The implementation utilizes a TensorFlow adaptation of YOLOv3 with a Darknet53 backbone for real-time object detection of vehicles and pedestrians.

Code Structure

tf_yolov3
├── extract_voc.py          # Generate training data format from raw files
├── make_voc_tfrecord.sh    # Create TFRecord format
├── convert_tfrecord.py     # Convert raw data to TFRecord format
├── dataset.py             # Data augmentation and loading
├── utils.py               # NMS, bounding box drawing, PB file operations
├── common.py              # Convolution layers with padding (Slim)
├── yolov3.py              # Define Darknet53 and YOLOv3 architecture
├── convert_weight.py      # Convert Darknet weights to TensorFlow PB format
├── yolov3_train.py        # Load parameters, data, and training loop
├── evaluate.py            # Model performance evaluation
├── inference.py           # Model inference using trained weights
├── show_input_image.py    # Display input images and bounding boxes
├── kmeans.py              # Calculate anchors from input data
└── test_video.py          # Video testing of model performance

Data Preparation Pipeline

VOC Data Extraction

import os
import argparse
import xml.etree.ElementTree as ET

sets = [('2012', 'train'), ('2012', 'val')]
class_names = ["aeroplane", "bicycle", "bird", "boat", "bottle", "bus", "car", "cat", "chair", "cow", "diningtable", "dog", "horse", "motorbike", "person", "pottedplant", "sheep", "sofa", "train", "tvmonitor"]
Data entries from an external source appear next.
-- ==== Sys2Proof/Machine/Dispatch.lean ====
section
/-! DEFINITION. The dispatch: one arm for each constructor of Instr, each a direct call of that instruction's meaning. -/

namespace Sys2Proof.Machine
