/-! ### Loops -/

/-- The machine and the acting hart behind k body words of a LOOPN that are there and that a body may hold (R138). -/
def State.bodyAt (s : State) (h : Hart) : Nat → Option (State × Hart)
  | 0 => some (s, h)
  | k + 1 =>
    match s.bodyAt h k with
    | none => none
    | some (t, g) =>
      match t.present g with
      | .error _ => none
      | .ok (u, w) => if illegalBody w then none else some (u, (g.behind t u).advance 1)

/-! ### Scalar accesses -/

/-- An access of n bytes at an address is aligned, translates to a key, and needs no feature that the core lacks (R118). -/
def State.Reaches (s : State) (k : Kind) (va : Word) (n key : Nat) : Prop :=
  va.toNat % n = 0 ∧ ∃ x, s.xlate k va = .ok (key, x) ∧ s.lacksRemote x = false

/-- A read of n bytes meets none of the exceptions of R118 and R119. -/
def State.Readable (s : State) (k : Kind) (va : Word) (n key : Nat) : Prop :=
  s.Reaches k va n key ∧ s.poisonedAt key n = false

/-- None of n bytes from a key lies in a control window of this package: they are plain memory. -/
def State.PlainAt (s : State) (key n : Nat) : Prop := ∀ j, j < n → s.windowAt (key + j) = none

/-- No store of the hart is kept back, unless this one would be as well. -/
def Hart.StoresInOrder (h : Hart) : Prop := h.speculative = true ∨ h.late = true ∨ h.sb = []

/-- Register d holds x and the hart has moved on. Beyond the acting hart only the core's translation caches and counts,
the errors that a read has cleared and what is known of the L2's lines may differ; every byte of memory reads as before. -/
def State.Loaded (s t : State) (d : BitVec 5) (x : Word) : Prop :=
  t = { s with me := t.me, cores := t.cores, poison := t.poison, uncached := t.uncached } ∧ s.GWritten t d x ∧
  Hart.Moved { s.me with ug := t.me.ug, sg := t.me.sg } t.me ∧ s.SameBytes t

/-- The n bytes from a key read as the low n bytes of x, and every other byte of memory as before. -/
def State.BytesStored (s t : State) (key n x : Nat) : Prop :=
  (∀ j, j < n → t.seen (key + j) = x / 256 ^ j % 256) ∧ ∀ k, k < key ∨ key + n ≤ k → t.seen k = s.seen k

/-- Only what the host is told of differs: event messages on its sessions, sent or waiting to be (R419). -/
def State.Told (s t : State) : Prop :=
  t = { s with pkg := { s.pkg with sessions := t.pkg.sessions, outbox := t.pkg.outbox }, sent := t.sent }

/-- What a store may change beside memory: the acting hart's kept-back stores, translation caches, the words that fetch may
still return, a check unit's note, errors, and a fault record with its message. No register, flag, CSR or vector register is among it. -/
def State.StoreFrame (s t : State) : Prop :=
  t = { s with me := t.me, cores := t.cores, oldCode := t.oldCode, dies := t.dies, mem := t.mem, dram := t.dram,
               cxlDirty := t.cxlDirty, uncached := t.uncached, poison := t.poison, lkStacks := t.lkStacks, sent := t.sent,
               pkg := { s.pkg with sessions := t.pkg.sessions, outbox := t.pkg.outbox } }

/-- The low n bytes of x stored at a key, and the hart moved on. -/
def State.Stored (s t : State) (key n x : Nat) : Prop :=
  s.StoreFrame t ∧ Hart.Moved { s.me with sb := t.me.sb } t.me ∧ s.BytesStored t key n x
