/-- R206 to R208: within each segment the sort instructions put the keys into their order, equal keys in the order in which they
stood, and take each key's value with it; vdupmerge leaves the sum of each run of equal keys at the run's first element, zero at its
others, and the runs' beginnings in m0. -/
def Claims.VectorSegmentResults : Prop :=
  ∀ (s : State) (d a b : BitVec 5) (rep : BitVec 3) (m : BitVec 4) (f : Fmt) (tag : Tag),
    f.cls ≠ .scale → Fmt.ofCode tag.fmt = some f → legalRep rep = true → s.me.tagOf d = tag →
    let vl := s.me.vl
    let value (r : BitVec 5) (w n : Nat) : Nat := s.me.elem s.me.lanes r w n
    let head (n : Nat) : Prop := n = 0 ∨ (m ≠ 0 ∧ (s.me.mask m).getLsbD n = true)
    -- no segment begins behind p up to q
    let together (p q : Nat) : Prop := ∀ j, p < j → j ≤ q → ¬ head j
    -- the order that place n of the result takes place `from' n` of the source
    let sorted (out : Nat → Nat) (from' : Nat → Nat) : Prop :=
      (∀ n, n < vl → from' n < vl ∧ out n = value a f.width (from' n)) ∧
      (∀ n k, n < vl → k < vl → from' n = from' k → n = k) ∧
      (∀ n, n < vl → (together n (from' n) ∧ together (from' n) n)) ∧
      ∀ n k, n < k → k < vl → together n k →
        keyBefore f (out k) (out n) = false ∧ (keyBefore f (out n) (out k) = false → from' n < from' k)
    (s.me.tagOf a = tag → s.VectorAlone { op := .segsort, d, a, m } →
      ∃ t from', exec (.vsegsort d a m) s = .next t ∧
        s.Filled t d tag 0 (fun n => if n < vl then t.me.elem s.me.lanes d f.width n else value d f.width n) ∧
        sorted (fun n => t.me.elem s.me.lanes d f.width n) from') ∧
    (∀ vf, s.me.tagOf a = tag → let vb := d + BitVec.ofNat 5 tag.group
      s.me.tagOf b = s.me.tagOf vb → Fmt.ofCode (s.me.tagOf b).fmt = some vf → s.VectorAlone { op := .segsortkv, d, a, b, rep, m } →
      ∃ t from', exec (.vsegsortkv d a b rep m) s = .next t ∧ s.SameBytes t ∧ s.IssueFrame t ∧ Hart.Moved { s.me with v := t.me.v } t.me ∧
        sorted (fun n => t.me.elem s.me.lanes d f.width n) from' ∧
        (∀ n, n < vl → t.me.elem s.me.lanes vb vf.width n = value b vf.width (repIndex rep (from' n))) ∧
        (∀ n, vl ≤ n → n < vlmax s.me.lanes f.width tag.group → t.me.elem s.me.lanes d f.width n = value d f.width n) ∧
        (∀ n, vl ≤ n → n < vlmax s.me.lanes vf.width (s.me.tagOf vb).group → t.me.elem s.me.lanes vb vf.width n = value vb vf.width n) ∧
        ∀ r, r < d.toNat ∨ d.toNat + tag.group + (s.me.tagOf vb).group ≤ r → t.me.vreg r = s.me.vreg r) ∧
    (∀ kf, Fmt.ofCode (s.me.tagOf a).fmt = some kf → s.me.tagOf b = tag → 0 < vl → s.VectorAlone { op := .dupmerge, d, a, b, rep, m } →
      let begins (n : Nat) : Bool := decide (head n) || value a kf.width n != value a kf.width (n - 1)
      let addend (n : Nat) : Nat := value b f.width (repIndex rep n)
      let others (n : Nat) : List Nat := (List.range vl).filter fun j => decide (n < j) && (List.range vl).all fun k => !(decide (n < k ∧ k ≤ j) && begins k)
      let sum (n : Nat) : FRes := runOf (Comb.sum.step f (RM.ofCode s.me.csr.vrm)) (addend n) ((others n).map addend)
      let fl := flagsOf ((List.range vl).filter begins) fun n => (sum n).fl
      ∃ t, exec (.vdupmerge d a b rep m) s = .next t ∧ s.SameBytes t ∧ s.IssueFrame t ∧
        Hart.Moved { s.me with v := t.me.v, m := t.me.m, csr := { s.me.csr with fflags := s.me.csr.fflags ||| fl } } t.me ∧
        (∀ n, n < vlmax s.me.lanes f.width tag.group → t.me.elem s.me.lanes d f.width n =
          if n < vl then (if begins n = true then (sum n).bits else 0) else value d f.width n) ∧
        (∀ n, n < 2048 → (t.me.mask 0).getLsbD n = (decide (n < vl) && begins n)) ∧ (∀ r, r ≠ 0 → t.me.mask r = s.me.mask r) ∧
        ∀ r, r < d.toNat ∨ d.toNat + tag.group ≤ r → t.me.vreg r = s.me.vreg r)

/-- R210, R205: each group of an outer product accumulates the product of vs1 with its own element of vs2; a queue move takes the
elements of whole entries from the queue, or appends them, lowest element lowest, with zero bits where no active element stands. -/
def Claims.OuterAndQueueResults : Prop :=
  ∀ (s : State) (d a b : BitVec 5) (q : BitVec 3) (rep : BitVec 3) (m : BitVec 4) (f : Fmt) (tag : Tag),
    Fmt.ofCode tag.fmt = some f → legalRep rep = true →
    let vl := s.me.vl
    let w := f.width
    let value (r : BitVec 5) (n : Nat) : Nat := s.me.elem s.me.lanes r w n
    let on (n : Nat) : Bool := decide (n < vl) && (m == 0 || (s.me.mask m).getLsbD n)
    let per := 64 / w
    let entries := (vl * w + 63) / 64
    (f.cls ≠ .scale → s.me.tagOf d = tag → s.me.tagOf a = tag → s.me.tagOf b = tag →
      ∀ e ∈ [(Instr.vopaX1 d a b rep false m, VOpc.opa1, 1), (.vopaX2 d a b rep false m, .opa2, 2), (.vopaX4 d a b rep false m, .opa4, 4),
             (.vopaX8 d a b rep false m, .opa8, 8)],
        s.VectorAlone { op := e.2.1, d, a, b, rep, m } →
        let group (k : Nat) : BitVec 5 := BitVec.ofNat 5 (d.toNat + k * tag.group)
        let res (k n : Nat) : FRes :=
          let x := value a n
          let y := value b (repIndex rep k)
          let z := value (group k) n
          if f.cls = .int then { bits := ((f.int z + f.int x * f.int y) % 2 ^ w).toNat }
          else fmaNum f (RM.ofCode s.me.csr.vrm) (f.decode x) (f.decode y) (f.decode z)
        let fl := flagsOf (List.range e.2.2) fun k => flagsOf ((List.range vl).filter on) fun n => (res k n).fl
        ∃ t, exec e.1 s = .next t ∧ s.SameBytes t ∧ s.IssueFrame t ∧
          Hart.Moved { s.me with v := t.me.v, csr := { s.me.csr with fflags := s.me.csr.fflags ||| fl } } t.me ∧
          (∀ k n, k < e.2.2 → n < vlmax s.me.lanes w tag.group →
            t.me.elem s.me.lanes (group k) w n = if on n = true then (res k n).bits else value (group k) n) ∧
          ∀ r, r < d.toNat ∨ d.toNat + e.2.2 * tag.group ≤ r → t.me.vreg r = s.me.vreg r) ∧
    (s.me.tagOf d = tag → s.VectorAlone { op := .mvVQ, d, a := q.setWidth 5, m } → entries ≤ (s.me.queue q).length →
      ∃ t, exec (.vmvVq d q m) s = .next t ∧ s.SameBytes t ∧ s.IssueFrame t ∧
        Hart.Moved { s.me with v := t.me.v, q := t.me.q } t.me ∧
        (∀ n, n < vlmax s.me.lanes w tag.group → t.me.elem s.me.lanes d w n =
          if on n = true then ((s.me.queue q).getD (n / per) 0).toNat / 2 ^ (n % per * w) % 2 ^ w else value d n) ∧
        t.me.queue q = (s.me.queue q).drop entries ∧ (∀ p, p ≠ q → t.me.queue p = s.me.queue p) ∧
        ∀ r, r < d.toNat ∨ d.toNat + tag.group ≤ r → t.me.vreg r = s.me.vreg r) ∧
    (s.me.tagOf a = tag → s.VectorAlone { op := .mvQV, d := q.setWidth 5, a, m } → (s.me.queue q).length + entries ≤ 16 →
      ∃ t, exec (.vmvQv q a m) s = .next t ∧ s.SameBytes t ∧ s.IssueFrame t ∧ Hart.Moved { s.me with q := t.me.q } t.me ∧
        (t.me.queue q = s.me.queue q ++ (List.range entries).map fun e => BitVec.ofNat 64
          (((List.range per).map fun k => if on (e * per + k) = true then value a (e * per + k) * 2 ^ (k * w) else 0).sum)) ∧
        ∀ p, p ≠ q → t.me.queue p = s.me.queue p)

/-- `Claims.VectorMoveResults`, `Claims.VectorReductionResults`, `Claims.VectorSegmentResults`, `Claims.OuterAndQueueResults` together. -/
def Obligations.VectorMovementResults : Prop :=
  Claims.VectorMoveResults ∧ Claims.VectorReductionResults ∧ Claims.VectorSegmentResults ∧ Claims.OuterAndQueueResults

end Statements
end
parser = argparse.ArgumentParser()
parser.add_argument("--voc_directory", default="/home/user/datasets/VOCdevkit/training/")
parser.add_argument("--output_directory", default="./")
arguments = parser.parse_args()

def process_annotations(year, image_identifier, output_file):
    annotation_file = os.path.join(arguments.voc_directory, f'VOCdevkit/VOC{year}/Annotations/{image_identifier}.xml')
    with open(annotation_file) as xml_file:
        tree = ET.parse(xml_file)
        root = tree.getroot()
        
        for obj in root.iter('object'):
            difficulty = obj.find('difficult').text
            class_name = obj.find('name').text
            if class_name not in class_names or int(difficulty) == 1:
                continue
            class_id = class_names.index(class_name)
            bbox = obj.find('bndbox')
            coordinates = (int(bbox.find('xmin').text), int(bbox.find('ymin').text), 
                         int(bbox.find('xmax').text), int(bbox.find('ymax').text))
            output_file.write(" " + " ".join([str(coord) for coord in coordinates]) + " " + str(class_id))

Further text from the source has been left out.